Заинтригованная таким объяснением, Марья Акимовна подвинулась к волонтеру, насколько позволяли фижмы, и быстро взглянула на мужа. Подьячий дремал, как лошадь, не изменив позы, и даже глаза не закрыл. Так он спал в Приказе над занудными бумагами или под скучный говор посетителей. Воевода Воейков ни разу не поймал его на этом безусловном нарушении порядка. Марья Акимовна нарочно не ловила: часто в своих женских целях пользовалась редкой способностью мужа.
– А почему, – спросила она тихо и доверительно дотронулась до руки волонтера, – почему господин Бирон в таком случае женился на фрейлине герцогини, говорят, она безобразна?
– Это напрасно говорят. – Волонтер погладил доверчивую маленькую ручку, такую теплую и мягкую. – Конечно, Бенигна не красавица, но привлекательна, да. Что до брака, то он… Как это выразиться, по-русски? – Волонтер замолчал, подыскивая, выискивая нужное слово, и в замешательстве поднес маленькую ручку к своим губам. Марья Акимовна смотрела на него огромными прекрасными глазами.
– Завтра принесу луковицу! – неожиданно для себя выпалил он.
– Что?
– Я хотел сказать, брак фиктив…
– Фиктивный? О! – Марья Акимовна отняла руку. – Вы хотите сказать, мнимый? – Волонтер утвердительно кивнул. – Но тогда, что заставило эту достойную девицу принять на себя позор преждевременных родов? Какой корысти ради?

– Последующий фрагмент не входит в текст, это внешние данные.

@[simp] theorem State.writeFault_same (s : State) (c : Chain) :
    (s.writeFault c).rail33 = s.rail33 ∧ (s.writeFault c).rail09 = s.rail09
    ∧ (s.writeFault c).osc = s.osc ∧ (s.writeFault c).clock = s.clock ∧ (s.writeFault c).tb = s.tb
    ∧ (s.writeFault c).du = s.du ∧ (s.writeFault c).lines = s.lines ∧ (s.writeFault c).sqm = s.sqm
    ∧ (s.writeFault c).atu = s.atu ∧ (s.writeFault c).att = s.att ∧ (s.writeFault c).draws = s.draws
    ∧ (s.writeFault c).pending = s.pending := by
  generalize ht : s.writeFault c = t
  unfold State.writeFault at ht; try dsimp only at ht
  (repeat' split at ht) <;> subst ht <;> simp

@[simp] theorem State.foldReadFault_same (s : State) (p : State → Chain → Prop) [∀ s c, Decidable (p s c)] (l : List Chain) :
    (l.foldl (fun s c => if p s c then s.readFault c else s) s).rail33 = s.rail33
    ∧ (l.foldl (fun s c => if p s c then s.readFault c else s) s).rail09 = s.rail09
    ∧ (l.foldl (fun s c => if p s c then s.readFault c else s) s).osc = s.osc
    ∧ (l.foldl (fun s c => if p s c then s.readFault c else s) s).clock = s.clock
    ∧ (l.foldl (fun s c => if p s c then s.readFault c else s) s).tb = s.tb
    ∧ (l.foldl (fun s c => if p s c then s.readFault c else s) s).du = s.du
    ∧ (l.foldl (fun s c => if p s c then s.readFault c else s) s).lines = s.lines
    ∧ (l.foldl (fun s c => if p s c then s.readFault c else s) s).sqm = s.sqm
    ∧ (l.foldl (fun s c => if p s c then s.readFault c else s) s).atu = s.atu
    ∧ (l.foldl (fun s c => if p s c then s.readFault c else s) s).att = s.att
    ∧ (l.foldl (fun s c => if p s c then s.readFault c else s) s).pst = s.pst
    ∧ (l.foldl (fun s c => if p s c then s.readFault c else s) s).draws = s.draws
    ∧ (l.foldl (fun s c => if p s c then s.readFault c else s) s).pending = s.pending := by
  induction l generalizing s with
  | nil => simp
  | cons a l ih =>
    simp only [List.foldl_cons]; have h := ih (if p s a then s.readFault a else s); simp_all [apply_ite]

@[simp] theorem State.foldWriteFault_same (s : State) (p : State → Chain → Prop) [∀ s c, Decidable (p s c)] (l : List Chain) :
    (l.foldl (fun s c => if p s c then s.writeFault c else s) s).rail33 = s.rail33
    ∧ (l.foldl (fun s c => if p s c then s.writeFault c else s) s).rail09 = s.rail09
    ∧ (l.foldl (fun s c => if p s c then s.writeFault c else s) s).osc = s.osc
    ∧ (l.foldl (fun s c => if p s c then s.writeFault c else s) s).clock = s.clock
    ∧ (l.foldl (fun s c => if p s c then s.writeFault c else s) s).tb = s.tb
    ∧ (l.foldl (fun s c => if p s c then s.writeFault c else s) s).du = s.du
    ∧ (l.foldl (fun s c => if p s c then s.writeFault c else s) s).lines = s.lines
    ∧ (l.foldl (fun s c => if p s c then s.writeFault c else s) s).sqm = s.sqm
    ∧ (l.foldl (fun s c => if p s c then s.writeFault c else s) s).atu = s.atu
    ∧ (l.foldl (fun s c => if p s c then s.writeFault c else s) s).att = s.att
    ∧ (l.foldl (fun s c => if p s c then s.writeFault c else s) s).draws = s.draws
    ∧ (l.foldl (fun s c => if p s c then s.writeFault c else s) s).pending = s.pending := by
  induction l generalizing s with
  | nil => simp
  | cons a l ih =>
    simp only [List.foldl_cons]; have h := ih (if p s a then s.writeFault a else s); simp_all [apply_ite]

@[simp] theorem State.failWrites_same (s : State) :
    (s.failWrites).rail33 = s.rail33 ∧ (s.failWrites).rail09 = s.rail09 ∧ (s.failWrites).osc = s.osc
    ∧ (s.failWrites).clock = s.clock ∧ (s.failWrites).tb = s.tb ∧ (s.failWrites).du = s.du
    ∧ (s.failWrites).lines = s.lines ∧ (s.failWrites).sqm = s.sqm ∧ (s.failWrites).atu = s.atu
    ∧ (s.failWrites).att = s.att ∧ (s.failWrites).draws = s.draws
    ∧ (s.failWrites).pending = s.pending := by
  generalize ht : s.failWrites = t
  unfold State.failWrites at ht; try dsimp only at ht
  (repeat' split at ht) <;> subst ht <;> simp [State.foldWriteFault_same]

@[simp] theorem State.failReads_same (s : State) (old : State) :
    (old.failReads s).rail33 = s.rail33 ∧ (old.failReads s).rail09 = s.rail09
    ∧ (old.failReads s).osc = s.osc ∧ (old.failReads s).clock = s.clock
    ∧ (old.failReads s).tb = s.tb ∧ (old.failReads s).du = s.du ∧ (old.failReads s).lines = s.lines
    ∧ (old.failReads s).sqm = s.sqm ∧ (old.failReads s).atu = s.atu ∧ (old.failReads s).att = s.att
    ∧ (old.failReads s).pst = s.pst ∧ (old.failReads s).draws = s.draws
    ∧ (old.failReads s).pending = s.pending := by
  generalize ht : old.failReads s = t
  unfold State.failReads at ht; try dsimp only at ht
  (repeat' split at ht) <;> subst ht <;> simp [State.foldReadFault_same]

«Все-то они тут в провинции знают, – мысленно изумился волонтер, – где Митава, где Петербург и где Переяславль? Все на заметку взяли, все вычислили – преждевременные роды!»
– Вы что молчите? Не знаете? Да? Не знаете! – тормошила его Марья Акимовна. Она была счастлива, что судьба привела к ней такого осведомленного гостя.
– Бенигна обожала герцогиню, – сказал волонтер твердо. – Мы все обожали ее и готовы были не то что позор – смерть за нее принять.
– Мы? – Марья Акимовна вскочила, уронила стул. Сиденье было крохотным – не для фижм.
«И как только она, бедняжка, сидела на нем весь вечер!» – посочувствовал волонтер, поднимая стул.
– Значит, вы тоже?
– И я.
Волонтер низко поклонился – следовало уходить, пока не обрушились новые разоблачающие его вопросы. Не дожидаясь ответного поклона хозяйки, он неучтиво подался к двери.
– Ты куда это собрался? – спросил подьячий. В вопросе заключался запрет. В вопросе была трезвая оценка происходящего, будто он и не спал вовсе и сам участвовал в долгой беседе, после которой нельзя выпроводить гостя в глухую полночь, в разбойную пору.
– Я калитку велела запереть, сообщила Марья Акимовна мужу. – А ключ всегда при себе держу, – пояснила она волонтеру. – Никуда вы не пойдете.